The rare element beryllium is mainly known for being a component of emeralds, aquamarines, and other precious stones. However, in "Nature Communications", an international team of scientists from the University of Bayreuth now reports on a very unusual discovery: Under a pressure 880,000 times higher than the pressure of the Earth's atmosphere, beryllium atoms in a phosphate crystal surround themselves with six neighbouring atoms instead of the usual four. Actually, this crystal structure was theoretically predicted five decades ago, but it was only during high-pressure experiments at the Deutsches Elektronensynchrotron (DESY) in Hamburg that it has now been observed for the first time.
Prof. Dr. Leonid Dubrovinsky and Dr. Maxim Bykov from the Bavarian Geo Institute were involved in the research work on the part of the University of Bayreuth, as were Georgios Aprilis and Dr. Anna Pakhomova from the Working Group for Material Physics and Technology under Extreme Conditions in the Laboratory for Crystallography.

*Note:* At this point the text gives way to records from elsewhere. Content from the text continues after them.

-- ==== Sys2Proof/Machine/Dispatch.lean ====
section
/-! DEFINITION. One arm per command. -/

namespace Sys2Proof.Machine

def exec (i : Instr) (s : State) : Host.Outcome State Fault Refusal :=
  match i with
  | .nop => Sys2Proof.Machine.execNop s
  | .linear => Sys2Proof.Machine.execLinear s
  | .combine => Sys2Proof.Machine.execCombine s
  | .halfword => Sys2Proof.Machine.execHalfword s
  | .expand => Sys2Proof.Machine.execExpand s
  | .sample range reseed => Sys2Proof.Machine.execSample range reseed s
  | .load value => Sys2Proof.Machine.execLoad value s
  | .read => Sys2Proof.Machine.execRead s

end Sys2Proof.Machine
end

Originally, science considered it impossible for beryllium atoms in crystals to have more than four neighbouring atoms. This seemed to be incompatible with the crystal-chemical laws for a long time. "But about 50 years ago, theorists suggested that higher co-ordinations might actually be possible, even though these have stubbornly eluded experimental confirmation in inorganic compounds ever since," reports Dr. Anna Pakhomova, a beamline scientist at DESY and post-doctoral researcher preparing a habilitation thesis at Bayreuth University.
High-pressure experiments at DESY's X-ray light source PETRA III have made empirical proof possible for the first time. The researchers examined samples of the phosphate crystal hurlbutite, a rare mineral consisting of calcium, beryllium, phosphorus and oxygen (CaBe2P2O8), which occurs naturally on the earth's surface. Under normal environmental conditions, each beryllium atom only has four oxygen atoms as neighbours. At 700,000 times atmospheric pressure, however, the crystal structure changes so fundamentally that beryllium atoms gain a fifth neighbour. Meanwhile, an atmospheric pressure 880,000 times that at sea-level generates new structural changes that give rise to even a sixth neighbour.

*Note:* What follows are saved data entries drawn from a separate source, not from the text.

theorem beforeLookup_shift (g : GenState) : (beforeLookup g).shift = xorshift (refillShift g).shift := by
  unfold beforeLookup
  rw [escapeDegenerate_shift, normalizeCarry_shift, stepShift_shift]

/-- The lookup replaces the triple and nothing else. -/
theorem escapeCycle_eq (p : Params) (g : GenState) : escapeCycle p g = { g with
    prev := (tripleOf (escapeCycle p g)).prev
    current := (tripleOf (escapeCycle p g)).current
    carry := (tripleOf (escapeCycle p g)).carry } := by
  unfold escapeCycle
  split <;> rfl

@[simp] theorem escapeCycle_shift (p : Params) (g : GenState) : (escapeCycle p g).shift = g.shift := by
  rw [escapeCycle_eq]

@[simp] theorem escapeCycle_linear (p : Params) (g : GenState) : (escapeCycle p g).linear = g.linear := by
  rw [escapeCycle_eq]

theorem combineState_shift (p : Params) (g : GenState) :
    (combineState p g).shift = xorshift (refillShift g).shift := by
  rw [combineState_eq, linearStep_shift, mwcUpdate_shift, escapeCycle_shift, beforeLookup_shift]

/-- Settles O35. -/
theorem combineLeavesShiftNonzero : Obligations.CombineLeavesShiftNonzero := by
  unfold Obligations.CombineLeavesShiftNonzero
  intro s t h
  rw [exec_combine] at h
  injection h with h
  rw [← h, State.complete_gen, State.withGen_gen, combineState_shift]
  exact xorshift_ne_zero (refillShift_shift_ne_zero s.gen)

/-! ### The linear bytes -/

theorem refillShift_linear (g : GenState) :
    (refillShift g).linear = linearNext^[if g.shift = 0 then 4 else 0] g.linear := by
  split
  · next h => rw [refillShift_of_eq_zero h]
  · next h => rw [refillShift_of_ne_zero h]; rfl

theorem escapeDegenerate_linear (g : GenState) :
    (escapeDegenerate g).linear = linearNext^[if degenerate g = true then 3 else 0] g.linear := by
  split
  · next h => rw [escapeDegenerate_of_degenerate h]
  · next h => rw [escapeDegenerate_of_not (by simpa using h)]; rfl

/-- Sub-steps 1 and 2 leave the triple alone, so the test of R115 may be made before them. -/
theorem degenerate_normalizeCarry_stepShift_refillShift (g : GenState) :
    degenerate (normalizeCarry (stepShift (refillShift g))) = degenerate (normalizeCarry g) := by
  by_cases h : g.shift = 0
  · rw [refillShift_of_eq_zero h]
    rfl
  · rw [refillShift_of_ne_zero h]
    rfl

theorem beforeLookup_linear (g : GenState) : (beforeLookup g).linear =
    linearNext^[if degenerate (normalizeCarry g) = true then 3 else 0]
      (linearNext^[if g.shift = 0 then 4 else 0] g.linear) := by
  unfold beforeLookup
  rw [escapeDegenerate_linear, degenerate_normalizeCarry_stepShift_refillShift, normalizeCarry_linear,
    stepShift_linear, refillShift_linear]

"Although there are currently no technological applications for the new crystals, they are broadening the horizons of materials science. They show us that no irrevocable chemical certainties can be derived from normal conditions on the earth's surface. Extreme conditions and rare phenomena, which we can only create and observe in the laboratory using sophisticated technology, are actually normal in many places in the universe", says Prof. Dr. Leonid Dubrovinsky.